La filière de master « Transformation » repose sur trois postulats.

Le premier est que la discipline architecturale – aussi bien que le métier d’architecte – ne seront plus guidés, dans les années à venir, par l’élaboration d’un monde neuf. Non parce que les enjeux du monde actuel sont stables. Nous savons que c’est tout le contraire : l’impératif environnemental invalide un grand nombre des situations construites dont nous héritons et la probable crise climatique qui s’annonce ne fera qu’augmenter l’étendue de cette obsolescence. C’est là le paradoxe inédit dans lequel nous sommes désormais plongés : il faudrait construire un monde plus durable, moins obsolescent, mais nous devons, en même temps réduire drastiquement la consommation des sols et des ressources pour faire face au défi écologique. C’est donc avec et non sur les ruines de la modernité industrielle qu’il nous faut apprendre à construire.

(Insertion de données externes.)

-- ==== Sys2Proof/Certificates/Slice0/Obligations.lean ====
section
/-! DEFINITION. The statements for the provers. Each docstring names the rules of spec/ it formalises; where a clause rests
on the spec's own decision (a rule marked 'decision', 'derived' or 'from general knowledge') it says so. -/

open Sys2Proof Sys2Proof.Machine

/-! ## Codec, decoder, encoder -/

/-- R8, R9, R11: `extract` and `insert` in arithmetic, and the field round trip. -/
def Obligations.FieldExtractAndInsertRoundTrip : Prop :=
  ∀ (w : Word) (start stop : Nat), start ≤ stop → stop ≤ 31 →
    (extract w start stop).toNat = w.toNat / 2 ^ start % 2 ^ (stop - start + 1) ∧
    (insert w start stop).toNat = w.toNat % 2 ^ (stop - start + 1) * 2 ^ start ∧
    extract w 0 31 = w ∧
    insert (extract w start stop) start stop =
      w &&& BitVec.ofNat 32 ((2 ^ (stop - start + 1) - 1) * 2 ^ start)

/-- R10 with the spec's decision D32 (the mask includes bit `fromBit`): bits `fromBit` to 31 are copies of bit 31 of the
word, the bits below are zero. -/
def Obligations.SignMaskCopiesBit31OfTheWord : Prop :=
  ∀ (w : Word) (fromBit i : Nat), fromBit ≤ 31 → i < 32 →
    (signExtend w fromBit).getLsbD i = (decide (fromBit ≤ i) && w.getLsbD 31)

/-- R96, R97, R100: the I, S and J immediates are the sign-extended fields of the word, in their ranges. -/
def Obligations.ImmediatesOfTheIAndSAndJFormats : Prop :=
  ∀ w : Word,
    (immI w = wordImmI w ∧ -2048 ≤ (immI w).toInt ∧ (immI w).toInt ≤ 2047) ∧
    (immS w = wordImmS w ∧ -2048 ≤ (immS w).toInt ∧ (immS w).toInt ≤ 2047) ∧
    (immJ w = wordImmJ w ∧ -1048576 ≤ (immJ w).toInt ∧ (immJ w).toInt ≤ 1048574 ∧ (immJ w).toNat % 2 = 0)

/-- R98 (C9), R99 (D31), R101 (D10): the B immediate is the S immediate, the U immediate includes bit 31, a shift operand is
`w[24:20]`. The spec's decisions D10 and D31. -/
def Obligations.ImmediatesOfTheBAndUFormatsAndShifts : Prop :=
  ∀ w : Word, immB w = wordImmS w ∧ immU w = wordImmU w ∧ immU w = w &&& 0xFFFFF000#32 ∧
    immShamt w = (wordRs2 w).setWidth 32

/-- R98(c), R217 (derived in the spec): the branch immediate this hardware reads from a word, where `s` is the standard
RISC-V offset of that word, sign-extended: `(s & 0x7FE) + s[11] - 2048 * s[12]`. It is `s` itself for `s` from 0 to 2046. -/
def Obligations.BranchImmediateInTermsOfTheStandardOffset : Prop :=
  ∀ w : Word,
    let s : Word := (w.extractLsb' 31 1 ++ w.extractLsb' 7 1 ++ w.extractLsb' 25 6 ++ w.extractLsb' 8 4 ++ 0#1).signExtend 32
    (immB w).toInt = ((s &&& 0x7FE#32).toNat : Int) + (if s.getLsbD 11 then 1 else 0) - (if s.getLsbD 12 then 2048 else 0)

/-- R104, R118 (D12, general knowledge): the decoder, written from R116, accepts exactly the words of the opcode map, gives
each an instruction of its row, and refuses every other word with the raw word; no word belongs to two rows. -/
def Obligations.DecoderAgreesWithTheOpcodeMap : Prop :=
  (∀ w i, decode w = .ok i → i.row ∈ opcodeMap ∧ i.row.selects w = true) ∧
  (∀ w, (∃ r ∈ opcodeMap, r.selects w = true) → ∃ i, decode w = .ok i) ∧
  (∀ w, (∀ r ∈ opcodeMap, r.selects w = false) → decode w = .error (.unknownInstruction w)) ∧
  (∀ w, ∀ r ∈ opcodeMap, ∀ r' ∈ opcodeMap, r.selects w = true → r'.selects w = true → r = r')

/-- R109 to R113, R115 (selector values from general knowledge), with the immediates of R96 to R100: the words of loads,
stores, branches, jumps and environment calls, by mask and match of R104, decode to the instruction with every field read
from its place; the register fields of `ecall` and `ebreak` are not examined (D11). -/
def Obligations.MemoryControlAndSystemWordsDecode : Prop :=
  ∀ w : Word,
    (w &&& 0x0000707F#32 = 0x00000003#32 → decode w = .ok (.lb (wordRd w) (wordRs1 w) (wordImmI w))) ∧
    (w &&& 0x0000707F#32 = 0x00001003#32 → decode w = .ok (.lh (wordRd w) (wordRs1 w) (wordImmI w))) ∧
    (w &&& 0x0000707F#32 = 0x00002003#32 → decode w = .ok (.lw (wordRd w) (wordRs1 w) (wordImmI w))) ∧
    (w &&& 0x0000707F#32 = 0x00004003#32 → decode w = .ok (.lbu (wordRd w) (wordRs1 w) (wordImmI w))) ∧
    (w &&& 0x0000707F#32 = 0x00005003#32 → decode w = .ok (.lhu (wordRd w) (wordRs1 w) (wordImmI w))) ∧
    (w &&& 0x0000707F#32 = 0x00000023#32 → decode w = .ok (.sb (wordRs1 w) (wordRs2 w) (wordImmS w))) ∧
    (w &&& 0x0000707F#32 = 0x00001023#32 → decode w = .ok (.sh (wordRs1 w) (wordRs2 w) (wordImmS w))) ∧
    (w &&& 0x0000707F#32 = 0x00002023#32 → decode w = .ok (.sw (wordRs1 w) (wordRs2 w) (wordImmS w))) ∧
    (w &&& 0x0000707F#32 = 0x00000063#32 → decode w = .ok (.beq (wordRs1 w) (wordRs2 w) (wordImmS w))) ∧
    (w &&& 0x0000707F#32 = 0x00001063#32 → decode w = .ok (.bne (wordRs1 w) (wordRs2 w) (wordImmS w))) ∧
    (w &&& 0x0000707F#32 = 0x00004063#32 → decode w = .ok (.blt (wordRs1 w) (wordRs2 w) (wordImmS w))) ∧
    (w &&& 0x0000707F#32 = 0x00005063#32 → decode w = .ok (.bge (wordRs1 w) (wordRs2 w) (wordImmS w))) ∧
    (w &&& 0x0000707F#32 = 0x00006063#32 → decode w = .ok (.bltu (wordRs1 w) (wordRs2 w) (wordImmS w))) ∧
    (w &&& 0x0000707F#32 = 0x00007063#32 → decode w = .ok (.bgeu (wordRs1 w) (wordRs2 w) (wordImmS w))) ∧
    (w &&& 0x0000007F#32 = 0x0000006F#32 → decode w = .ok (.jal (wordRd w) (wordImmJ w))) ∧
    (w &&& 0x0000707F#32 = 0x00000067#32 → decode w = .ok (.jalr (wordRd w) (wordRs1 w) (wordImmI w))) ∧
    (w &&& 0xFFF0707F#32 = 0x00000073#32 → decode w = .ok .ecall) ∧
    (w &&& 0xFFF0707F#32 = 0x00100073#32 → decode w = .ok .ebreak)

/-- R123, R124 (derived in the spec, D33): for every well-formed instruction the encoder gives its word and the decoder gives
the instruction back, every operand at every value; operands outside the domain are refused. -/
def Obligations.DecodeOfEncodeIsTheInstruction : Prop :=
  (∀ i : Instr, i.wellFormed = true → encode i = some (build i) ∧ decode (build i) = .ok i) ∧
  (∀ i : Instr, i.wellFormed = false → encode i = none)

/-- R117, R124 (derived in the spec): the other direction. A word that decodes gives a well-formed instruction, and encoding
it gives the word back, but for `ecall` and `ebreak`, whose ignored register fields come back zero. -/
def Obligations.EncodeOfDecodeIsTheWord : Prop :=
  ∀ (w : Word) (i : Instr), decode w = .ok i →
    i.wellFormed = true ∧ build i = if i = .ecall ∨ i = .ebreak then w &&& 0xFFF0707F#32 else w

/-- R42, R90, R93: the decoder on bytes takes four of them, low byte first, and answers as the decoder on the word. -/
def Obligations.BytesDecodeLowByteFirst : Prop :=
  ∀ (w : Word) (rest : List Byte),
    decodeBytes (w.extractLsb' 0 8 :: w.extractLsb' 8 8 :: w.extractLsb' 16 8 :: w.extractLsb' 24 8 :: rest) =
      match decode w with
      | .ok i => .ok (i, rest)
      | .error e => .error e

/-- Words written out from the encodings of spec/30_encoding.md, one or two of each family, decode to the instruction they
stand for (a sanity statement). -/
def Obligations.SampleWordsDecode : Prop :=
  decode 0b0000000_00011_00010_000_00001_0110011#32 = .ok (.add 1 2 3) ∧
  decode 0b0100000_00011_00010_101_00001_0110011#32 = .ok (.sra 1 2 3) ∧
  decode 0b111111111111_00010_000_00001_0010011#32 = .ok (.addi 1 2 (-1)) ∧
  decode 0b0100000_00100_00010_101_00001_0010011#32 = .ok (.srai 1 2 4) ∧
  decode 0b111111111100_00010_010_00001_0000011#32 = .ok (.lw 1 2 (-4)) ∧
  decode 0b1111111_00011_00010_010_11100_0100011#32 = .ok (.sw 2 3 (-4)) ∧
  decode 0b1111111_00000_00001_001_11000_1100011#32 = .ok (.bne 1 0 (-8)) ∧
  decode 0b10000000000000000000_00001_0110111#32 = .ok (.lui 1 0x80000000) ∧
  decode 0b1_1111111110_1_11111111_00001_1101111#32 = .ok (.jal 1 (-4)) ∧
  decode 0b000000000001_00100_000_00011_1110011#32 = .ok .ebreak ∧
  decode 0x0FF0000F#32 = .error (.unknownInstruction 0x0FF0000F#32)

/-! ## Register file -/

/-- R21: after any writes whatever, by instructions or by the driver's port, register 0 reads 0 and every other register
reads the value last written to it, its old value if nothing wrote it. A write to register 0 changes nothing at all. -/
def Obligations.RegisterZeroReadsZeroAndOthersTheLastWrittenValue : Prop :=
  (∀ (s : State) (v : Word), s.writeReg 0 v = s ∧ driverWriteReg s 0 v = s) ∧
  ∀ (s : State) (ws : List (RegIdx × Word)) (i : RegIdx),
    let lastWritten := ((ws.filter (fun x => x.1 == i)).getLast?.map Prod.snd).getD (s.readReg i)
    let expected := if i = 0 then 0 else lastWritten
    (ws.foldl (fun t x => t.writeReg x.1 x.2) s).readReg i = expected ∧
    driverReadReg (ws.foldl (fun t x => driverWriteReg t x.1 x.2) s) i = expected

/-! ## Computation -/

/-- R151, R152: `add` and `sub`, modulo 2^32, with their encodings. -/
def Obligations.AddAndSubWrapModulo2To32 : Prop :=
  (∀ w : Word, w &&& 0xFE00707F#32 = 0x00000033#32 → decode w = .ok (.add (wordRd w) (wordRs1 w) (wordRs2 w))) ∧
  (∀ w : Word, w &&& 0xFE00707F#32 = 0x40000033#32 → decode w = .ok (.sub (wordRd w) (wordRs1 w) (wordRs2 w))) ∧
  ∀ (s : State) (rd rs1 rs2 : RegIdx),
    (∃ t, exec (.add rd rs1 rs2) s = .next t ∧
      Computes s t rd (BitVec.ofNat 32 ((s.readReg rs1).toNat + (s.readReg rs2).toNat))) ∧
    (∃ t, exec (.sub rd rs1 rs2) s = .next t ∧
      Computes s t rd (BitVec.ofInt 32 ((s.readReg rs1).toInt - (s.readReg rs2).toInt)))

/-- R153, R157, R158: the register shifts, by the low 5 bits of `x[rs2]`, as multiplication and division by a power of two,
with their encodings. -/
def Obligations.RegisterShiftsScaleByPowersOfTwo : Prop :=
  (∀ w : Word, w &&& 0xFE00707F#32 = 0x00001033#32 → decode w = .ok (.sll (wordRd w) (wordRs1 w) (wordRs2 w))) ∧
  (∀ w : Word, w &&& 0xFE00707F#32 = 0x00005033#32 → decode w = .ok (.srl (wordRd w) (wordRs1 w) (wordRs2 w))) ∧
  (∀ w : Word, w &&& 0xFE00707F#32 = 0x40005033#32 → decode w = .ok (.sra (wordRd w) (wordRs1 w) (wordRs2 w))) ∧
  ∀ (s : State) (rd rs1 rs2 : RegIdx),
    (∃ t, exec (.sll rd rs1 rs2) s = .next t ∧
      Computes s t rd (BitVec.ofNat 32 ((s.readReg rs1).toNat * 2 ^ ((s.readReg rs2).toNat % 32)))) ∧
    (∃ t, exec (.srl rd rs1 rs2) s = .next t ∧
      Computes s t rd (BitVec.ofNat 32 ((s.readReg rs1).toNat / 2 ^ ((s.readReg rs2).toNat % 32)))) ∧
    (∃ t, exec (.sra rd rs1 rs2) s = .next t ∧
      Computes s t rd (BitVec.ofInt 32 ((s.readReg rs1).toInt / 2 ^ ((s.readReg rs2).toNat % 32))))

/-- R155, and R154 whose value 1 or 0 the spec takes from general knowledge: `slt` and `sltu`, with their encodings. -/
def Obligations.RegisterComparisonsWriteOneOrZero : Prop :=
  (∀ w : Word, w &&& 0xFE00707F#32 = 0x00002033#32 → decode w = .ok (.slt (wordRd w) (wordRs1 w) (wordRs2 w))) ∧
  (∀ w : Word, w &&& 0xFE00707F#32 = 0x00003033#32 → decode w = .ok (.sltu (wordRd w) (wordRs1 w) (wordRs2 w))) ∧
  ∀ (s : State) (rd rs1 rs2 : RegIdx),
    (∃ t, exec (.slt rd rs1 rs2) s = .next t ∧
      Computes s t rd (if (s.readReg rs1).toInt < (s.readReg rs2).toInt then 1#32 else 0#32)) ∧
    (∃ t, exec (.sltu rd rs1 rs2) s = .next t ∧
      Computes s t rd (if (s.readReg rs1).toNat < (s.readReg rs2).toNat then 1#32 else 0#32))

/-- R156, R159, R160: `xor`, `or` and `and`, bit by bit, with their encodings. -/
def Obligations.RegisterLogicActsBitByBit : Prop :=
  (∀ w : Word, w &&& 0xFE00707F#32 = 0x00004033#32 → decode w = .ok (.xor (wordRd w) (wordRs1 w) (wordRs2 w))) ∧
  (∀ w : Word, w &&& 0xFE00707F#32 = 0x00006033#32 → decode w = .ok (.or (wordRd w) (wordRs1 w) (wordRs2 w))) ∧
  (∀ w : Word, w &&& 0xFE00707F#32 = 0x00007033#32 → decode w = .ok (.and (wordRd w) (wordRs1 w) (wordRs2 w))) ∧
  ∀ (s : State) (rd rs1 rs2 : RegIdx),
    (∃ t v, exec (.xor rd rs1 rs2) s = .next t ∧ Computes s t rd v ∧
      ∀ i < 32, v.getLsbD i = ((s.readReg rs1).getLsbD i != (s.readReg rs2).getLsbD i)) ∧
    (∃ t v, exec (.or rd rs1 rs2) s = .next t ∧ Computes s t rd v ∧
      ∀ i < 32, v.getLsbD i = ((s.readReg rs1).getLsbD i || (s.readReg rs2).getLsbD i)) ∧
    (∃ t v, exec (.and rd rs1 rs2) s = .next t ∧ Computes s t rd v ∧
      ∀ i < 32, v.getLsbD i = ((s.readReg rs1).getLsbD i && (s.readReg rs2).getLsbD i))

/-- R171, R174, R175, R176: `addi`, `xori`, `ori` and `andi`, with their encodings. -/
def Obligations.ImmediateAddAndLogic : Prop :=
  (∀ w : Word, w &&& 0x0000707F#32 = 0x00000013#32 → decode w = .ok (.addi (wordRd w) (wordRs1 w) (wordImmI w))) ∧
  (∀ w : Word, w &&& 0x0000707F#32 = 0x00004013#32 → decode w = .ok (.xori (wordRd w) (wordRs1 w) (wordImmI w))) ∧
  (∀ w : Word, w &&& 0x0000707F#32 = 0x00006013#32 → decode w = .ok (.ori (wordRd w) (wordRs1 w) (wordImmI w))) ∧
  (∀ w : Word, w &&& 0x0000707F#32 = 0x00007013#32 → decode w = .ok (.andi (wordRd w) (wordRs1 w) (wordImmI w))) ∧
  ∀ (s : State) (rd rs1 : RegIdx) (imm : Word),
    (∃ t, exec (.addi rd rs1 imm) s = .next t ∧
      Computes s t rd (BitVec.ofNat 32 ((s.readReg rs1).toNat + imm.toNat))) ∧
    (∃ t v, exec (.xori rd rs1 imm) s = .next t ∧ Computes s t rd v ∧
      ∀ i < 32, v.getLsbD i = ((s.readReg rs1).getLsbD i != imm.getLsbD i)) ∧
    (∃ t v, exec (.ori rd rs1 imm) s = .next t ∧ Computes s t rd v ∧
      ∀ i < 32, v.getLsbD i = ((s.readReg rs1).getLsbD i || imm.getLsbD i)) ∧
    (∃ t v, exec (.andi rd rs1 imm) s = .next t ∧ Computes s t rd v ∧
      ∀ i < 32, v.getLsbD i = ((s.readReg rs1).getLsbD i && imm.getLsbD i))

/-- R172, and R173 whose sign-extend-then-compare-unsigned the spec takes from general knowledge: `slti` and `sltiu`, with
their encodings. -/
def Obligations.ImmediateComparisonsWriteOneOrZero : Prop :=
  (∀ w : Word, w &&& 0x0000707F#32 = 0x00002013#32 → decode w = .ok (.slti (wordRd w) (wordRs1 w) (wordImmI w))) ∧
  (∀ w : Word, w &&& 0x0000707F#32 = 0x00003013#32 → decode w = .ok (.sltiu (wordRd w) (wordRs1 w) (wordImmI w))) ∧
  ∀ (s : State) (rd rs1 : RegIdx) (imm : Word),
    (∃ t, exec (.slti rd rs1 imm) s = .next t ∧
      Computes s t rd (if (s.readReg rs1).toInt < imm.toInt then 1#32 else 0#32)) ∧
    (∃ t, exec (.sltiu rd rs1 imm) s = .next t ∧
      Computes s t rd (if (s.readReg rs1).toNat < imm.toNat then 1#32 else 0#32))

Le second postulat est la remise en jeu d’une notion architecturale historique : l’inscription dans un temps long qui ne limite pas celui de l’œuvre. Ce postulat nous amène à envisager l’architecture comme la mise en forme d’une mutation et non comme la seule projection circonstanciée d’une idée ou d’un programme. Il s’agit de s’émanciper de la priorité donnée à l’objet architectural – et à ses innovations – au profit d’une approche qui prend en compte les processus temporels et les états successifs de chacune des situations.

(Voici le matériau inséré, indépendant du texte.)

-- ==== Sys2Proof/Laws/Exec.lean ====
section
/-! SUPPORT. Each meaning as the shared operation it is, one lemma per constructor: later proofs rewrite with these and cite the
lemma of the operation in Laws/Ops.lean. -/

namespace Sys2Proof.Machine

variable (s : State)

theorem exec_add (rd rs1 rs2 : RegIdx) : exec (.add rd rs1 rs2) s = aluReg (fun a b => a + b) rd rs1 rs2 s := rfl
theorem exec_sub (rd rs1 rs2 : RegIdx) : exec (.sub rd rs1 rs2) s = aluReg (fun a b => a - b) rd rs1 rs2 s := rfl
theorem exec_sll (rd rs1 rs2 : RegIdx) :
    exec (.sll rd rs1 rs2) s = aluReg (fun a b => a <<< shiftAmount b) rd rs1 rs2 s := rfl
theorem exec_slt (rd rs1 rs2 : RegIdx) :
    exec (.slt rd rs1 rs2) s = aluReg (fun a b => boolWord (lessSigned a b)) rd rs1 rs2 s := rfl
theorem exec_sltu (rd rs1 rs2 : RegIdx) :
    exec (.sltu rd rs1 rs2) s = aluReg (fun a b => boolWord (lessUnsigned a b)) rd rs1 rs2 s := rfl
theorem exec_xor (rd rs1 rs2 : RegIdx) : exec (.xor rd rs1 rs2) s = aluReg (fun a b => a ^^^ b) rd rs1 rs2 s := rfl
theorem exec_srl (rd rs1 rs2 : RegIdx) :
    exec (.srl rd rs1 rs2) s = aluReg (fun a b => a >>> shiftAmount b) rd rs1 rs2 s := rfl
theorem exec_sra (rd rs1 rs2 : RegIdx) :
    exec (.sra rd rs1 rs2) s = aluReg (fun a b => a.sshiftRight (shiftAmount b)) rd rs1 rs2 s := rfl
theorem exec_or (rd rs1 rs2 : RegIdx) : exec (.or rd rs1 rs2) s = aluReg (fun a b => a ||| b) rd rs1 rs2 s := rfl
theorem exec_and (rd rs1 rs2 : RegIdx) : exec (.and rd rs1 rs2) s = aluReg (fun a b => a &&& b) rd rs1 rs2 s := rfl
theorem exec_addi (rd rs1 : RegIdx) (imm : Word) : exec (.addi rd rs1 imm) s = aluImm (fun a b => a + b) rd rs1 imm s := rfl
theorem exec_slti (rd rs1 : RegIdx) (imm : Word) :
    exec (.slti rd rs1 imm) s = aluImm (fun a b => boolWord (lessSigned a b)) rd rs1 imm s := rfl
theorem exec_sltiu (rd rs1 : RegIdx) (imm : Word) :
    exec (.sltiu rd rs1 imm) s = aluImm (fun a b => boolWord (lessUnsigned a b)) rd rs1 imm s := rfl
theorem exec_xori (rd rs1 : RegIdx) (imm : Word) :
    exec (.xori rd rs1 imm) s = aluImm (fun a b => a ^^^ b) rd rs1 imm s := rfl
theorem exec_ori (rd rs1 : RegIdx) (imm : Word) : exec (.ori rd rs1 imm) s = aluImm (fun a b => a ||| b) rd rs1 imm s := rfl
theorem exec_andi (rd rs1 : RegIdx) (imm : Word) :
    exec (.andi rd rs1 imm) s = aluImm (fun a b => a &&& b) rd rs1 imm s := rfl
theorem exec_slli (rd rs1 : RegIdx) (imm : Word) :
    exec (.slli rd rs1 imm) s = aluImm (fun a b => a <<< shiftAmount b) rd rs1 imm s := rfl
theorem exec_srli (rd rs1 : RegIdx) (imm : Word) :
    exec (.srli rd rs1 imm) s = aluImm (fun a b => a >>> shiftAmount b) rd rs1 imm s := rfl
theorem exec_srai (rd rs1 : RegIdx) (imm : Word) :
    exec (.srai rd rs1 imm) s = aluImm (fun a b => a.sshiftRight (shiftAmount b)) rd rs1 imm s := rfl
theorem exec_lb (rd rs1 : RegIdx) (imm : Word) : exec (.lb rd rs1 imm) s = loadReg .byte sext8 rd rs1 imm s := rfl
theorem exec_lh (rd rs1 : RegIdx) (imm : Word) : exec (.lh rd rs1 imm) s = loadReg .half sext16 rd rs1 imm s := rfl
theorem exec_lw (rd rs1 : RegIdx) (imm : Word) : exec (.lw rd rs1 imm) s = loadReg .word (fun v => v) rd rs1 imm s := rfl
theorem exec_lbu (rd rs1 : RegIdx) (imm : Word) : exec (.lbu rd rs1 imm) s = loadReg .byte zext8 rd rs1 imm s := rfl
theorem exec_lhu (rd rs1 : RegIdx) (imm : Word) : exec (.lhu rd rs1 imm) s = loadReg .half zext16 rd rs1 imm s := rfl
theorem exec_sb (rs1 rs2 : RegIdx) (imm : Word) : exec (.sb rs1 rs2 imm) s = storeReg .byte rs1 rs2 imm s := rfl
theorem exec_sh (rs1 rs2 : RegIdx) (imm : Word) : exec (.sh rs1 rs2 imm) s = storeReg .half rs1 rs2 imm s := rfl
theorem exec_sw (rs1 rs2 : RegIdx) (imm : Word) : exec (.sw rs1 rs2 imm) s = storeReg .word rs1 rs2 imm s := rfl
theorem exec_beq (rs1 rs2 : RegIdx) (imm : Word) : exec (.beq rs1 rs2 imm) s = branchIf sameWord rs1 rs2 imm s := rfl
theorem exec_bne (rs1 rs2 : RegIdx) (imm : Word) :
    exec (.bne rs1 rs2 imm) s = branchIf (fun a b => !sameWord a b) rs1 rs2 imm s := rfl
theorem exec_blt (rs1 rs2 : RegIdx) (imm : Word) : exec (.blt rs1 rs2 imm) s = branchIf lessSigned rs1 rs2 imm s := rfl
theorem exec_bge (rs1 rs2 : RegIdx) (imm : Word) :
    exec (.bge rs1 rs2 imm) s = branchIf (fun a b => !lessSigned a b) rs1 rs2 imm s := rfl
theorem exec_bltu (rs1 rs2 : RegIdx) (imm : Word) : exec (.bltu rs1 rs2 imm) s = branchIf lessUnsigned rs1 rs2 imm s := rfl
theorem exec_bgeu (rs1 rs2 : RegIdx) (imm : Word) :
    exec (.bgeu rs1 rs2 imm) s = branchIf (fun a b => !lessUnsigned a b) rs1 rs2 imm s := rfl
theorem exec_lui (rd : RegIdx) (imm : Word) : exec (.lui rd imm) s = s.finish rd imm := rfl
theorem exec_auipc (rd : RegIdx) (imm : Word) : exec (.auipc rd imm) s = s.finish rd (pcRelative s.pc imm) := rfl
theorem exec_jal (rd : RegIdx) (imm : Word) : exec (.jal rd imm) s = jumpLink rd (pcRelative s.pc imm) s := rfl
theorem exec_jalr (rd rs1 : RegIdx) (imm : Word) :
    exec (.jalr rd rs1 imm) s = jumpLink rd (registerTarget (s.readReg rs1) imm) s := rfl

theorem exec_ecall : exec .ecall s =
    if s.readReg 17 = s.cfg.exitSyscall then .next s.halt.advance else .next (hostCall s).advance := rfl
theorem exec_ebreak : exec .ebreak s = .next s.halt.advance := rfl

end Sys2Proof.Machine
end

Le troisième postulat est que la préparation d’un site destiné à accueillir une construction ou un aménagement fait partie intégrante du projet architectural : elle en constitue le premier acte. Une des questions les plus négligées depuis un siècle et demi nous semble être celle du sol. La nécessité dans laquelle nous sommes plongés d’envisager le monde « dans ses murs » constitue ainsi une formidable occasion de réinvestir cette question séculaire. 

ATTENDUS

L’objectif de cet exercice conclusif de la filière est d’élaborer un projet personnel de transformation d’une situation construite abandonnée ou obsolète. Chaque situation a été identifiée au terme d’une exploration par groupes de la communauté d’agglomération de Blois, selon cinq thèmes distincts : paysage, forme urbaine, alternative, économie et gouvernance. Cette exploration s’est déroulée durant le S9. Les étudiant.e.s sont amenés à développer individuellement leur projet en rapport avec l’existant et à élaborer une architecture qui tout à la fois révèle et ressuscite celui-ci.

 FONDEMENTS 

L’atelier repose sur cinq fondements principaux :

  1. La mise en distance de la notion de patrimoine 

Le projet s’appuie sur une manière attentive d’observer le déjà-là, d’en révéler ses qualités propres, sans se préoccuper des valeurs courantes du patrimoine. L’objectif de l’atelier n’est pas, en effet, de valoriser un héritage mais bien plutôt de sélectionner les éléments d’une situation construite à partir desquels il devient possible de faire projet.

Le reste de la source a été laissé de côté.